Au fond, lorsque l’on connaît la motivation de Greif pour s’attaquer à des monstres tels L’Île au trésor ou De Grandes espérances, c’est-à-dire offrir de lire en français des textes aimés dans une autre langue, on se dit que c’est peut-être ce que devrait faire toute personne possédant un rien de sensibilité linguistique, ou de sens musical, ou les deux à la fois : choisir un roman aimé et consacrer deux ou trois années de sa vie, les soirées surtout, à le rendre au mieux en français afin de le partager. Car la réussite de Greif, de ce point de vue, qui est le seul important pour un traducteur qui choisit de faire vivre un texte dans une langue autre (on a célébré ici même Michel Orcel, et d’autres), est totale. Au point que l’on peut comprendre enfin la citation de Nabokov proposée en quatrième de couverture par Tristram : « Il n’y a rien à faire lorsqu’on lit Dickens, sinon se détendre et laisser faire la moelle épinière ». Avant Greif, dont on a malheureusement lu la vibrante traduction en prenant des notes, chronique oblige, mais qu’on va relire pour le plaisir, avec un paquet de biscuits et une tisane, Dickens en français allait au cerveau, et on ressentait « juste » les émotions de l’histoire ; aujourd’hui, on ressent aussi les émotions brutes de la langue, de sa musique, ses notes et ses rythmes, et c’est parfait de la sorte.
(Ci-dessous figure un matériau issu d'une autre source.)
-- ==== Sys2Proof/Laws/State.lean ====
section
/-! SUPPORT. What each shared update does to each field of the state, and to the functions of the state that it
leaves alone, so that no proof unfolds an update. -/

namespace Sys2Proof.Machine

variable (s : State)

/-! `sample` -/

@[simp] theorem sample_cfg : (sample s).cfg = s.cfg := rfl

@[simp] theorem sample_endAddr : (sample s).endAddr = s.endAddr := rfl

@[simp] theorem sample_sh : (sample s).sh = s.sh := rfl

@[simp] theorem sample_lh : (sample s).lh = s.lh := rfl

@[simp] theorem sample_per : (sample s).per = s.per := rfl

@[simp] theorem sample_pin : (sample s).pin = s.pin := rfl

@[simp] theorem sample_inv : (sample s).inv = s.inv := rfl

@[simp] theorem sample_alt : (sample s).alt = s.alt := rfl

@[simp] theorem sample_st : (sample s).st = s.st := rfl

@[simp] theorem sample_ptr : (sample s).ptr = s.ptr := rfl

@[simp] theorem sample_mask : (sample s).mask = s.mask := rfl

@[simp] theorem sample_cur : (sample s).cur = s.cur := rfl

@[simp] theorem sample_tstart : (sample s).tstart = s.tstart := rfl

@[simp] theorem sample_tprev : (sample s).tprev = s.tprev := rfl

@[simp] theorem sample_pout : (sample s).pout = s.pout := rfl

@[simp] theorem sample_aout : (sample s).aout = s.aout := rfl

@[simp] theorem sample_mem : (sample s).mem = s.mem := rfl

@[simp] theorem sample_t : (sample s).t = s.t + s.gap := rfl

@[simp] theorem sample_c0 : (sample s).c0 = s.c0 := rfl

@[simp] theorem sample_wtrace : (sample s).wtrace = s.wtrace := rfl

@[simp] theorem sample_repoll : (sample s).repoll = false := rfl

@[simp] theorem sample_request : (sample s).request = s.request := rfl

@[simp] theorem sample_stalls : (sample s).stalls = s.stallsAfter := rfl

@[simp] theorem sample_draws : (sample s).draws = s.drawsAfter := rfl

@[simp] theorem sample_portOut : (sample s).portOut = s.portOut := rfl

@[simp] theorem sample_line : (sample s).line = s.line := rfl

@[simp] theorem sample_currentBit : (sample s).currentBit = s.currentBit := rfl

@[simp] theorem sample_currentDuration : (sample s).currentDuration = s.currentDuration := rfl


/-! `elapse` -/

@[simp] theorem elapse_cfg (d : Nat) : (elapse d s).cfg = s.cfg := rfl

@[simp] theorem elapse_endAddr (d : Nat) : (elapse d s).endAddr = s.endAddr := rfl

@[simp] theorem elapse_sh (d : Nat) : (elapse d s).sh = s.sh := rfl

@[simp] theorem elapse_lh (d : Nat) : (elapse d s).lh = s.lh := rfl

@[simp] theorem elapse_per (d : Nat) : (elapse d s).per = s.per := rfl

@[simp] theorem elapse_pin (d : Nat) : (elapse d s).pin = s.pin := rfl

@[simp] theorem elapse_inv (d : Nat) : (elapse d s).inv = s.inv := rfl

@[simp] theorem elapse_alt (d : Nat) : (elapse d s).alt = s.alt := rfl

@[simp] theorem elapse_st (d : Nat) : (elapse d s).st = s.st := rfl

@[simp] theorem elapse_ptr (d : Nat) : (elapse d s).ptr = s.ptr := rfl

@[simp] theorem elapse_mask (d : Nat) : (elapse d s).mask = s.mask := rfl

@[simp] theorem elapse_cur (d : Nat) : (elapse d s).cur = s.cur := rfl

@[simp] theorem elapse_tstart (d : Nat) : (elapse d s).tstart = s.tstart := rfl

@[simp] theorem elapse_tprev (d : Nat) : (elapse d s).tprev = s.tprev := rfl
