/-- Whatever is taken from outside keeps the state well formed. -/
theorem inv_issuedStep {r : Request} (h : s.Inv) (hs : IssuedStep s r s') : s'.Inv := by
  cases hs with
  | command _ _ ha => exact inv_accept (inv_taken h) ha
  | driver => exact inv_driverAction (inv_taken h) ..
  | duration => exact inv_returnValue (inv_taken h) _
  | now => exact inv_returnValue (inv_sample (inv_taken h)) _
  | symbol => exact inv_sendSymbol (inv_taken h) _

theorem inv_step (h : s.Inv) (hs : step s = .next s') : s'.Inv := by
  cases hq : s.request with
  | none => exact inv_loopStep h (step_quiet hq hs)
  | some r => exact inv_issuedStep h (step_issued hq hs)

/-- Settles O7: a step is a row of the loop's table or takes what is issued, and either keeps the invariant. -/
theorem everyStepKeepsTheStateWellFormed : Obligations.EveryStepKeepsTheStateWellFormed := by
  unfold Obligations.EveryStepKeepsTheStateWellFormed
  exact fun _ _ => inv_step

end Sys2Proof.Machine

/-! ### The mask selects a bit of the byte (R22, R116) -/

namespace Sys2Proof.Machine

/-- Settles O21: `CUR AND (1 << i)` is `1 << i` or zero, as bit `i` of `CUR` is set or clear. -/
theorem currentBitIsTheBitTheMaskSelects : Obligations.CurrentBitIsTheBitTheMaskSelects := by
  unfold Obligations.CurrentBitIsTheBitTheMaskSelects
  intro s i hi hm
  have hbit : (1#8 <<< i).getLsbD i = true := by simp [hi]
  have hne : 1#8 <<< i ≠ 0#8 := fun h0 => by simp [h0] at hbit
  rw [State.currentBit, hm, ← BitVec.twoPow_eq, BitVec.and_twoPow, BitVec.twoPow_eq]
  cases s.cur.getLsbD i with
  | true => simpa using hne
  | false => simp

end Sys2Proof.Machine

/-! ### Time passes only at counter samples (R24, R121, R123) -/

namespace Sys2Proof.Machine

variable {s t : State}

/-- The counter's origin and the parameters stay, and time does not run back. -/
def ClockAdvances (s t : State) : Prop := t.c0 = s.c0 ∧ t.cfg = s.cfg ∧ s.t ≤ t.t

/-- No sample is taken: no time passes and no draw is used up. -/
def ClockStill (s t : State) : Prop := t.c0 = s.c0 ∧ t.cfg = s.cfg ∧ t.t = s.t ∧ t.stalls = s.stalls

theorem ClockStill.advances (h : ClockStill s t) : ClockAdvances s t := by
  obtain ⟨hc0, hcfg, ht, -⟩ := h
  exact ⟨hc0, hcfg, ht.ge⟩

/-- The counter has counted the ticks that passed (R30). -/
theorem ClockAdvances.cc_eq (h : ClockAdvances s t) : t.cc = (s.cc + (t.t - s.t)) % 2 ^ s.cfg.ccw := by
  obtain ⟨hc0, hcfg, ht⟩ := h
  have hsum : s.c0 + s.t + (t.t - s.t) = s.c0 + t.t := by omega
  simp [State.cc, hc0, hcfg, hsum]

theorem clockStill_driverAction (a i c : Bool) : ClockStill s (driverAction a i c s) := by
  simp [ClockStill]

theorem clockAdvances_sendSymbol (bit : Bool) : ClockAdvances s (sendSymbol bit s) := by
  simp [ClockAdvances, sendSymbol, Nat.add_assoc]

theorem clockAdvances_accept {k : Command} (h : accept k s = .next t) : ClockAdvances s t := by
  obtain ⟨hcfg, -, hc0, -, -, -, -, ht, -⟩ := accept_frame h
  exact ⟨hc0, hcfg, ht⟩

/-- Between calls the block takes the issued command or does nothing (R80, R86). -/
theorem serveHost_next (h : serveHost s = .next t) :
    t = s ∨ ∃ w, accept (commandOfWord s.cfg w) (taken s) = .next t := by
  unfold serveHost at h
  split at h
  · next w _ =>
    split at h
    · cases h
    · exact .inr ⟨w, h⟩
  · exact .inl (by simpa using h.symm)
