-- ==== Sys2Proof/Laws/Step.lean ====
section
/-! SUPPORT. Inversion of the step: the moves it can be, and what the tile's step can answer. -/

namespace Sys2Proof.Machine

/-- The tile's step, case by case (40_control_scalar.md R80). -/
theorem tileStep_cases {s t : State} (h : tileStep s = .next t) :
    ((s.resetAsserted = true ∨ s.run ≠ .running) ∧ t = s) ∨
    (s.resetAsserted = false ∧ s.run = .running ∧ s.abortLatch = true ∧ t = s.takeAbort) ∨
    (s.Fetching ∧ ((∃ e info, e ≠ .none ∧ t = s.enterException e info) ∨ ∃ i, exec i s = .next t)) := by
  unfold tileStep at h
  split at h
  · rename_i ha; cases h; exact .inl ⟨.inl ha, rfl⟩
  · rename_i ha
    have ha : s.resetAsserted = false := by simpa using ha
    split at h
    · rename_i hr
      split at h
      · rename_i hl; cases h; exact .inr (.inl ⟨ha, hr, hl, rfl⟩)
      · rename_i hl
        refine .inr (.inr ⟨⟨ha, hr, by simpa using hl⟩, ?_⟩)
        unfold fetchAndRun at h
        split at h
        · cases h; exact .inl ⟨_, _, by decide, rfl⟩
        · split at h
          · cases h
          · unfold runWord at h
            split at h
            · exact .inr ⟨_, h⟩
            · cases h; exact .inl ⟨_, _, by decide, rfl⟩
    · rename_i hr; cases h; exact .inl ⟨.inr hr, rfl⟩

/-- At a boundary where the tile moves, the step is the tile's (log 8). -/
theorem step_of_tileMoves {s u : State} (h : s.TileMoves u) : step s = tileStep u := by
  rcases h with ⟨hs, rfl⟩ | ⟨rest, hs, rfl⟩ <;> simp [step, nextMove, hs]

/-- Out of reset, RUNNING and with no abort requested, the tile's step is the fetch. -/
theorem tileStep_of_fetching {u : State} (h : u.Fetching) : tileStep u = fetchAndRun u := by
  simp [tileStep, h.1, h.2.1, h.2.2]

/-- The step, move by move (log 8). -/
theorem step_cases {s t : State} (h : step s = .next t) :
    (∃ u, s.TileMoves u ∧ tileStep u = .next t) ∨
    (∃ index value rest, s.host = .write index value :: rest ∧ t = State.hostWrite { s with host := rest } index value) ∨
    (∃ index rest, s.host = .read index :: rest ∧ t = State.answerRead { s with host := rest } index) ∨
    (∃ rest, s.host = .assertReset :: rest ∧ t = State.assertReset { s with host := rest }) ∨
    (∃ rest, s.host = .releaseReset :: rest ∧ t = State.releaseReset { s with host := rest }) := by
  simp only [step, nextMove] at h
  split at h
  · rename_i hs; exact .inl ⟨s, .inl ⟨hs, rfl⟩, h⟩
  · rename_i rest hs; exact .inl ⟨_, .inr ⟨rest, hs, rfl⟩, h⟩
  · rename_i index value rest hs; cases h; exact .inr (.inl ⟨index, value, rest, hs, rfl⟩)
  · rename_i index rest hs; cases h; exact .inr (.inr (.inl ⟨index, rest, hs, rfl⟩))
  · rename_i rest hs; cases h; exact .inr (.inr (.inr (.inl ⟨rest, hs, rfl⟩)))
  · rename_i rest hs; cases h; exact .inr (.inr (.inr (.inr ⟨rest, hs, rfl⟩)))

/-- A window offset of IMEM or DMEM is a whole word inside the memory (60_exceptions.md R225). -/
theorem windowPlace_imem {c : Config} {index : BitVec 22} {off : Nat} (h : windowPlace c index = .imem off) :
    4 * index.toNat = 0x400000 + off ∧ off + 4 ≤ c.imemBytes := by
  have hp : c.imemBytes = 4 * 2 ^ (10 + c.imemSel.val) := by
    rw [Config.imemBytes, Config.imemLog, show 12 + c.imemSel.val = 2 + (10 + c.imemSel.val) by omega, Nat.pow_add]
  simp only [windowPlace] at h
  split at h
  · cases h
  · split at h
    · injection h with h; omega
    · split at h <;> cases h

theorem windowPlace_dmem {c : Config} {index : BitVec 22} {off : Nat} (h : windowPlace c index = .dmem off) :
    4 * index.toNat = 0x800000 + off ∧ off + 4 ≤ c.dmemBytes := by
  have hp : c.dmemBytes = 4 * 2 ^ (10 + c.dmemSel.val) := by
    rw [Config.dmemBytes, Config.dmemLog, show 12 + c.dmemSel.val = 2 + (10 + c.dmemSel.val) by omega, Nat.pow_add]
  simp only [windowPlace] at h
  split at h
  · cases h
  · split at h
    · cases h
    · split at h
      · injection h with h; omega
      · cases h

end Sys2Proof.Machine
end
En guise de conclusion, avouons avoir suggéré à Michel Orcel de s’atteler à la traduction de Pétrarque, tant son travail sur Dante et L’Arioste avait séduit ; oserait-on suggérer à Greif de donner à lire avec la moelle épinière Thackeray ou d’autres Dickens ? C’est une autre forme de « grande espérance »…
Didier Smal
Jean-Jacques Greif (1944) est un écrivain français connu surtout pour ses œuvres à destination de la jeunesse, et désormais pour deux traductions vigoureuses au possible.